[PROBLEM TO WORK ON]
Word for word, write out all of the entries that follow.

(Stored items)
^^^^
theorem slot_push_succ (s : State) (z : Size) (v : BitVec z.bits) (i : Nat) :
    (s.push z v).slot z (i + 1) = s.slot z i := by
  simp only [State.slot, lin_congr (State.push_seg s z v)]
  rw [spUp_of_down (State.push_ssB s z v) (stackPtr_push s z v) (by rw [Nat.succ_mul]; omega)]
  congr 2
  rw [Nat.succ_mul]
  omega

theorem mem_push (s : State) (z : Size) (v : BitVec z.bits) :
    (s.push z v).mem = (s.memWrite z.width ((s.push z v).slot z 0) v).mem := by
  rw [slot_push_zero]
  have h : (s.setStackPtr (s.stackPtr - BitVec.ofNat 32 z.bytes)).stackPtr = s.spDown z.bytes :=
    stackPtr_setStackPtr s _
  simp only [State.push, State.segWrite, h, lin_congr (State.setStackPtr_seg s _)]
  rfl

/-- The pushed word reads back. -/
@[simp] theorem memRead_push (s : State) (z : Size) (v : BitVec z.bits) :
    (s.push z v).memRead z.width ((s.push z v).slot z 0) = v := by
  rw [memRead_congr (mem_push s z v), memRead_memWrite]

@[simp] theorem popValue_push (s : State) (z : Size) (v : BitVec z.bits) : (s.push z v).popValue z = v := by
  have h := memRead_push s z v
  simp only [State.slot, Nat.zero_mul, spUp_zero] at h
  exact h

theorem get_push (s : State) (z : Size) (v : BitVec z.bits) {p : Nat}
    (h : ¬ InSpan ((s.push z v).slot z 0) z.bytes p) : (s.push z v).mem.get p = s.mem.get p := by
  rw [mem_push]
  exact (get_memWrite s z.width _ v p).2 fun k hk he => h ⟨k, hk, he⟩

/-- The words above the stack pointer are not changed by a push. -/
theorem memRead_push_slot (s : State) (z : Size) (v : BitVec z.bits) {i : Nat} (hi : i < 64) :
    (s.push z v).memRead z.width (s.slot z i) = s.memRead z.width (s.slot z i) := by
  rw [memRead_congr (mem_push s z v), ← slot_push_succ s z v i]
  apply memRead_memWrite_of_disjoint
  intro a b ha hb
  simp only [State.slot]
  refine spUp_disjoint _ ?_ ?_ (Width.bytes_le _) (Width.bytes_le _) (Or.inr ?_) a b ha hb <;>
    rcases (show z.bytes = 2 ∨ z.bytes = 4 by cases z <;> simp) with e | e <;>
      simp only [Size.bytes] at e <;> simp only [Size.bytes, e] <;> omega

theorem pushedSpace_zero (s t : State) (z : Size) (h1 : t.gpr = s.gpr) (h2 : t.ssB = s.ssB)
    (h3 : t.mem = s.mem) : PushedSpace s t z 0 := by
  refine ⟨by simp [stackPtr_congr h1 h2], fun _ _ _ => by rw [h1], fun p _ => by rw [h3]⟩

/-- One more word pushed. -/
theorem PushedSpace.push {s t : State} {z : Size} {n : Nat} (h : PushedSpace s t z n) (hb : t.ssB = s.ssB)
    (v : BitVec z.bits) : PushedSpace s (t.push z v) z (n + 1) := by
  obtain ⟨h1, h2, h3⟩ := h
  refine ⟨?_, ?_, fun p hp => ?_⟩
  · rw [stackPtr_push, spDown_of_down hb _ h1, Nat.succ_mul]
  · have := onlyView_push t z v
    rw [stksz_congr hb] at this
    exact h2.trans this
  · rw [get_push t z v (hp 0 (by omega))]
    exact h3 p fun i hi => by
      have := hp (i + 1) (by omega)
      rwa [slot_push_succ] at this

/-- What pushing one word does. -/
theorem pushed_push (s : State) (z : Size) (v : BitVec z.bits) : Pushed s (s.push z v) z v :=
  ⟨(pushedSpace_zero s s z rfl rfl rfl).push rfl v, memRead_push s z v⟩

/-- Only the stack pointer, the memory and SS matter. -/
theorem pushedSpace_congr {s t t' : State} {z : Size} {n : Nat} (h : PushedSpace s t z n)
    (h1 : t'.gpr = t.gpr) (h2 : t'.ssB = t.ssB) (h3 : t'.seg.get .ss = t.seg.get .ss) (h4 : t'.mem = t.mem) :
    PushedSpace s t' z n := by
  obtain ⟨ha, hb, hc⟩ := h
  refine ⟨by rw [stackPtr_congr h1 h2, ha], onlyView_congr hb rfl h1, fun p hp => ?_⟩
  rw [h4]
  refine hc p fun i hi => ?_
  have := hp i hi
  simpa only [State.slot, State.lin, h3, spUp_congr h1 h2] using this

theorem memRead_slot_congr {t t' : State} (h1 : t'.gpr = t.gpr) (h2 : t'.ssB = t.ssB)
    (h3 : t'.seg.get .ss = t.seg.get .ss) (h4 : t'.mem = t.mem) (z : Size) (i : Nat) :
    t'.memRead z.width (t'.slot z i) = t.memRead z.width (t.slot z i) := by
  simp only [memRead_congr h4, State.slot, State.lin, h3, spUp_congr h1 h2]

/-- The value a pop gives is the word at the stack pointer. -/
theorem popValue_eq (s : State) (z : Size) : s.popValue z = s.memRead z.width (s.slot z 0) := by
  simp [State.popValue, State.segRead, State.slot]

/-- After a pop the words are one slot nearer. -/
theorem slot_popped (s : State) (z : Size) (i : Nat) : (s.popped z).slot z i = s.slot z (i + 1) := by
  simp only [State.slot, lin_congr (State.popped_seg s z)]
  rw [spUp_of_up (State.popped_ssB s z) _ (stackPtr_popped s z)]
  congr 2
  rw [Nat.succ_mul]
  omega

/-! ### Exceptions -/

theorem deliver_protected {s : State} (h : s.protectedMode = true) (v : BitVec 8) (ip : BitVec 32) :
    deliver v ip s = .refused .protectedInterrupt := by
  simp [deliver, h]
^^^^
[TASK ANSWER]
theorem slot_push_succ (s : State) (z : Size) (v : BitVec z.bits) (i : Nat) :
    (s.push z v).slot z (i + 1) = s.slot z i := by
  simp only [State.slot, lin_congr (State.push_seg s z v)]
  rw [spUp_of_down (State.push_ssB s z v) (stackPtr_push s z v) (by rw [Nat.succ_mul]; omega)]
  congr 2
  rw [Nat.succ_mul]
  omega

theorem mem_push (s : State) (z : Size) (v : BitVec z.bits) :
    (s.push z v).mem = (s.memWrite z.width ((s.push z v).slot z 0) v).mem := by
  rw [slot_push_zero]
  have h : (s.setStackPtr (s.stackPtr - BitVec.ofNat 32 z.bytes)).stackPtr = s.spDown z.bytes :=
    stackPtr_setStackPtr s _
  simp only [State.push, State.segWrite, h, lin_congr (State.setStackPtr_seg s _)]
  rfl

/-- The pushed word reads back. -/
@[simp] theorem memRead_push (s : State) (z : Size) (v : BitVec z.bits) :
    (s.push z v).memRead z.width ((s.push z v).slot z 0) = v := by
  rw [memRead_congr (mem_push s z v), memRead_memWrite]

@[simp] theorem popValue_push (s : State) (z : Size) (v : BitVec z.bits) : (s.push z v).popValue z = v := by
  have h := memRead_push s z v
  simp only [State.slot, Nat.zero_mul, spUp_zero] at h
  exact h

theorem get_push (s : State) (z : Size) (v : BitVec z.bits) {p : Nat}
    (h : ¬ InSpan ((s.push z v).slot z 0) z.bytes p) : (s.push z v).mem.get p = s.mem.get p := by
  rw [mem_push]
  exact (get_memWrite s z.width _ v p).2 fun k hk he => h ⟨k, hk, he⟩

/-- The words above the stack pointer are not changed by a push. -/
theorem memRead_push_slot (s : State) (z : Size) (v : BitVec z.bits) {i : Nat} (hi : i < 64) :
    (s.push z v).memRead z.width (s.slot z i) = s.memRead z.width (s.slot z i) := by
  rw [memRead_congr (mem_push s z v), ← slot_push_succ s z v i]
  apply memRead_memWrite_of_disjoint
  intro a b ha hb
  simp only [State.slot]
  refine spUp_disjoint _ ?_ ?_ (Width.bytes_le _) (Width.bytes_le _) (Or.inr ?_) a b ha hb <;>
    rcases (show z.bytes = 2 ∨ z.bytes = 4 by cases z <;> simp) with e | e <;>
      simp only [Size.bytes] at e <;> simp only [Size.bytes, e] <;> omega

theorem pushedSpace_zero (s t : State) (z : Size) (h1 : t.gpr = s.gpr) (h2 : t.ssB = s.ssB)
    (h3 : t.mem = s.mem) : PushedSpace s t z 0 := by
  refine ⟨by simp [stackPtr_congr h1 h2], fun _ _ _ => by rw [h1], fun p _ => by rw [h3]⟩

/-- One more word pushed. -/
theorem PushedSpace.push {s t : State} {z : Size} {n : Nat} (h : PushedSpace s t z n) (hb : t.ssB = s.ssB)
    (v : BitVec z.bits) : PushedSpace s (t.push z v) z (n + 1) := by
  obtain ⟨h1, h2, h3⟩ := h
  refine ⟨?_, ?_, fun p hp => ?_⟩
  · rw [stackPtr_push, spDown_of_down hb _ h1, Nat.succ_mul]
  · have := onlyView_push t z v
    rw [stksz_congr hb] at this
    exact h2.trans this
  · rw [get_push t z v (hp 0 (by omega))]
    exact h3 p fun i hi => by
      have := hp (i + 1) (by omega)
      rwa [slot_push_succ] at this

/-- What pushing one word does. -/
theorem pushed_push (s : State) (z : Size) (v : BitVec z.bits) : Pushed s (s.push z v) z v :=
  ⟨(pushedSpace_zero s s z rfl rfl rfl).push rfl v, memRead_push s z v⟩

/-- Only the stack pointer, the memory and SS matter. -/
theorem pushedSpace_congr {s t t' : State} {z : Size} {n : Nat} (h : PushedSpace s t z n)
    (h1 : t'.gpr = t.gpr) (h2 : t'.ssB = t.ssB) (h3 : t'.seg.get .ss = t.seg.get .ss) (h4 : t'.mem = t.mem) :
    PushedSpace s t' z n := by
  obtain ⟨ha, hb, hc⟩ := h
  refine ⟨by rw [stackPtr_congr h1 h2, ha], onlyView_congr hb rfl h1, fun p hp => ?_⟩
  rw [h4]
  refine hc p fun i hi => ?_
  have := hp i hi
  simpa only [State.slot, State.lin, h3, spUp_congr h1 h2] using this

theorem memRead_slot_congr {t t' : State} (h1 : t'.gpr = t.gpr) (h2 : t'.ssB = t.ssB)
    (h3 : t'.seg.get .ss = t.seg.get .ss) (h4 : t'.mem = t.mem) (z : Size) (i : Nat) :
    t'.memRead z.width (t'.slot z i) = t.memRead z.width (t.slot z i) := by
  simp only [memRead_congr h4, State.slot, State.lin, h3, spUp_congr h1 h2]

/-- The value a pop gives is the word at the stack pointer. -/
theorem popValue_eq (s : State) (z : Size) : s.popValue z = s.memRead z.width (s.slot z 0) := by
  simp [State.popValue, State.segRead, State.slot]

/-- After a pop the words are one slot nearer. -/
theorem slot_popped (s : State) (z : Size) (i : Nat) : (s.popped z).slot z i = s.slot z (i + 1) := by
  simp only [State.slot, lin_congr (State.popped_seg s z)]
  rw [spUp_of_up (State.popped_ssB s z) _ (stackPtr_popped s z)]
  congr 2
  rw [Nat.succ_mul]
  omega

/-! ### Exceptions -/

theorem deliver_protected {s : State} (h : s.protectedMode = true) (v : BitVec 8) (ip : BitVec 32) :
    deliver v ip s = .refused .protectedInterrupt := by
  simp [deliver, h]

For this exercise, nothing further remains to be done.